RCG AWS Lambda Unzip and Split Files - Source
home
This asset is used in the following MuleSoft Accelerators:
MuleSoft Accelerator for Consumer Goods — includes pre-built APIs, connectors, integration templates, and reference architecture to enable retail IT teams to jumpstart digital transformation initiatives.

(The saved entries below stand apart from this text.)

/-- R25-R27, R645-R647, R659-R670, R679: a governor period steps the clock or the duty and notes its readings; a trip is fatal; a PLL's loss and relock are
noted; the Shepherd clock follows its work; a claim takes the highest priority and a completion gives it back; a pin's level drives its line. A lane
error is counted, a retraining takes worn lanes out and settles the link's width. -/
def Obligations.GovernorClocksEventsAndLinksActAsTheRulesSay : Prop :=
  ∀ s : State,
    let told (u : State) (may : Nat → Prop) : Prop := s.RegsBut { u with freeCtr := s.freeCtr } may
    (∀ (power t : BitVec 16) (dies xdies : List (BitVec 16)),
      let f := s.regFld 0x20018 0 11
      let duty := s.regFld 0x20018 16 5
      let least := min 16 (max 1 (s.regFld 0x2001C 16 5))
      let cap := 8 * s.regFld 0x20010 0 10
      let fmax := s.regFld 0x20014 0 11
      let hot : Prop := 16 * (s.regFld 0x20020 0 8 : Int) ≤ t.toInt
      let cool : Prop := t.toInt < 16 * (s.regFld 0x20020 0 8 : Int) - 32 ∧ power.toNat + 8 * s.regFld 0x2001C 8 8 < cap
      t ∈ dies ++ xdies → (∀ y ∈ dies ++ xdies, y.toInt ≤ t.toInt) → dies.length = 4 → xdies.length = s.fuse.xdies.length →
        t.toInt < 105 * 16 → f ≤ fmax → fmax ≤ 1000 → duty ≤ 16 →
        ∃ u, exec (.governorPeriod power dies xdies) s = .next u ∧ u.mem = s.mem ∧ u.cores = s.cores ∧ u.net = s.net ∧
          u.reg 0x20024 = power.zeroExtend 32 ∧ u.reg 0x20028 = t.zeroExtend 32 ∧ (u.reg 0x20010).toNat % 2 ^ 10 = s.obj 0x1000 1 % 2 ^ 10 ∧
          u.regFld 0x20018 0 11 = (if hot ∨ cap < power.toNat then (if 450 < f then max 450 (f - 25) else f)
            else if cool ∧ 16 ≤ duty ∧ f < fmax then min fmax (f + 25) else f) ∧
          u.regFld 0x20018 16 5 = (if hot ∨ cap < power.toNat then (if ¬ 450 < f ∧ least < duty then duty - 1 else duty)
            else if cool ∧ duty < 16 then duty + 1 else duty)) ∧
    (∃ u, exec .thermalTrip s = .next u ∧ u.thermtrip = true ∧ u.hourTrips = s.hourTrips + 1 ∧ bit (u.reg 0x2004) 0 = true ∧
      u.reg 0x200C = s.reg 0x200C + 1 ∧ u.mem = s.mem ∧ u.cores = s.cores) ∧
    (∀ d : BitVec 2,
      let n := d.toNat
      (s.dieState n = 2 ∨ s.pllLost.testBit n = true → exec (.pllLoss d) s = .next s) ∧
      (s.dieState n ≠ 2 → s.pllLost.testBit n = false → ∃ u, exec (.pllLoss d) s = .next u ∧ u = { s with regs := u.regs, pllLost := s.pllLost + 2 ^ n } ∧
        (s.pllLost < 16 → u.pllLost.testBit n = true) ∧ ∀ c, coreDie c = n → u.clocked c = false) ∧
      (∀ ok, s.pllLost.testBit n = false → exec (.pllRelock d ok) s = .next s) ∧
      (s.pllLost.testBit n = true → (∃ u, exec (.pllRelock d true) s = .next u ∧ u.pllLost = s.pllLost - 2 ^ n ∧ bit (u.reg 0x20050) 6 = true ∧
          u.reg 0x200C = s.reg 0x200C + 1 ∧ told { u with pllLost := s.pllLost } (fun k => k = 0x20050)) ∧
        ∃ u, exec (.pllRelock d false) s = .next u ∧ bit (u.reg 0x2004) 0 = true ∧ u.pllLost = s.pllLost ∧ u.mem = s.mem ∧ u.cores = s.cores)) ∧
    (exec .shepherdIdleExpiry s = .next (if s.shpWork = true then s else s.clrReg 0x1008 1)) ∧
    (exec .shepherdPllLocked s = .next (if s.shpWork = true ∧ bit (s.reg 0x1008) 0 = false then s.orReg 0x1008 1 else s)) ∧
    (s.evcBest = none → exec .evcClaim s = .next { s with out := s.out ++ [.claim 0x3FF] }) ∧
    (∀ n, s.evcBest = some n → n < 512 ∧ ∃ u, exec .evcClaim s = .next u ∧ u.out = s.out ++ [.claim n] ∧ u.evcPend n = false ∧ u.evcActive n = true ∧
      u.evcClass.get nat0 n = s.evcPrio n >>> s.regFld 0x10600 0 3 ∧ (∀ j, j < 512 → j ≠ n → u.evcPend j = s.evcPend j ∧ u.evcActive j = s.evcActive j) ∧
      u = { s with regs := u.regs, evcClass := u.evcClass, out := u.out } ∧
      ∀ m, m < 512 → s.evcClaimable s.evcService m = true → s.evcPrio m < s.evcPrio n ∨ (s.evcPrio m = s.evcPrio n ∧ n ≤ m)) ∧
    (∀ n : BitVec 10,
      (512 ≤ n.toNat ∨ s.evcActive n.toNat = false → exec (.evcComplete n) s = .next (s.orReg 0x1060C 2)) ∧
      (n.toNat < 512 → s.evcActive n.toNat = true → ∃ u, exec (.evcComplete n) s = .next u ∧ u.evcActive n.toNat = false ∧
        u = { s with regs := u.regs, evcClass := u.evcClass } ∧ u.evcClass.get nat0 n.toNat = 0 ∧
        (∀ j, j < 512 → j ≠ n.toNat → u.evcActive j = s.evcActive j) ∧
        (s.evcEdge n.toNat = false → s.evcLine n.toNat = true → u.evcPend n.toNat = true))) ∧
    (∀ (n : BitVec 3) (level : Bool),
      let k := 0x10700 + 4 * n.toNat
      let line := level == bit (s.reg k) 9
      s.regFld 0x20000 0 2 ≠ 2 → ∃ u, exec (.eventPin n level) s = .next u ∧ u = { s with regs := u.regs, pins := u.pins } ∧
        (s.pins < 256 → u.pins.testBit n.toNat = level) ∧ bit (u.reg k) 10 = line ∧
        (bit (s.reg k) 8 = true → line = true → bit (s.reg k) 10 = false → u.evcPend n.toNat = true) ∧
        ∀ j, j ≠ k → j ≠ 0x10400 → u.reg j = s.reg j) ∧
    (∀ j : BitVec 4,
      let n := j.toNat
      let k := linkKey n
      (12 ≤ n ∨ s.linkState n = 1 → exec (.retrain j) s = .next s) ∧
      (n < 12 → s.linkState n ≠ 1 → ∃ u, exec (.retrain j) s = .next u ∧ s.RegsBut u (fun i => i = k) ∧ u.linkState n = 1 ∧ bit (u.reg k) 16 = true) ∧
      (∀ ba lane flits,
        let e := ((s.plink n).err ba).get nat0 lane
        (∀ fourth, 12 ≤ n ∨ linkData n + 2 ≤ lane → exec (.nak j ba lane flits fourth) s = .next s) ∧
        (n < 12 → lane < linkData n + 2 →
          (∀ fourth, ∃ u, exec (.nak j ba lane flits fourth) s = .next u ∧ ((u.plink n).err ba).get nat0 lane = min (2 ^ 32 - 1) (e + 1) ∧
            (u.plink n).out ba = (s.plink n).out ba ∧ s.RegsBut { u with plinks := s.plinks } (fun i => k ≤ i ∧ i < k + 0x20)) ∧
          (∃ u, exec (.nak j ba lane flits true) s = .next u ∧ u.linkState n = 1) ∧
          (s.regFld (k + 4) 0 8 = 0 ∨ e + 1 < s.regFld (k + 4) 0 8 → ∃ u, exec (.nak j ba lane flits false) s = .next u ∧ u.linkState n = s.linkState n))) ∧
      (∀ fa fb, 12 ≤ n ∨ s.linkState n ≠ 1 → exec (.retrainingComplete j fa fb) s = .next s) ∧
      (n < 12 → s.linkState n = 1 → (s.plink n).outAB = [] → (s.plink n).outBA = [] → s.regFld (k + 4) 0 8 = 0 →
        (∃ u, exec (.retrainingComplete j [] []) s = .next u ∧ u.linkState n = 2 ∧ u.plink n = PLink.reset ∧ told { u with plinks := s.plinks } (fun i => i = k)) ∧
        (∀ lane, lane < linkData n + 2 → s.obj 0x7010 2 ≠ 1 → ∃ u, exec (.retrainingComplete j [lane] []) s = .next u ∧ u.linkState n = 2 ∧
          (u.plink n).outAB = [lane] ∧ (u.plink n).outBA = [] ∧ (u.plink n).errAB = [] ∧ u.reg 0x200C = s.reg 0x200C + 1 ∧ u.repairRec = s.repairRec) ∧
        (s.obj 0x7010 1 ≠ 1 → ∃ u, exec (.retrainingComplete j [0, 1, 2] []) s = .next u ∧ u.linkState n = 3 ∧ bit (u.reg 0x2004) 0 = bit (s.reg 0x2004) 0 ∧
          ∀ d, d < 4 → n ∈ dieLinks d → u.laneFault d = true))) ∧
    (∀ a b, a < 4 → b < 4 → dieRoute a b = (if a % 2 = b % 2 then [] else [2 * (a / 2) + b % 2]) ++ (if a / 2 = b / 2 then [] else [b])) ∧
    (∀ rr l, physRow rr l ≠ rr ∧ (l < rr → physRow rr l = l) ∧ (rr ≤ l → physRow rr l = l + 1))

AWS LAMBDA to unzip and split files
This asset provides an AWS Lambda script to un-archive a .csv.gz file when placed in S3 buckets. It then splits the .csv file into multiple files with the same headers using the provided configuration for LINE_COUNT. The split files are then processed by the RCG Data Normalization Process API
This asset has the following dependencies:
- Set up buckets and folders in S3
- Set up the AWS Lambda
Setup the buckets and folders in S3
- Login into the AWS console.
- Under services, select S3.
- Create a bucket that will be used for the Trade Promotion Effectiveness use case.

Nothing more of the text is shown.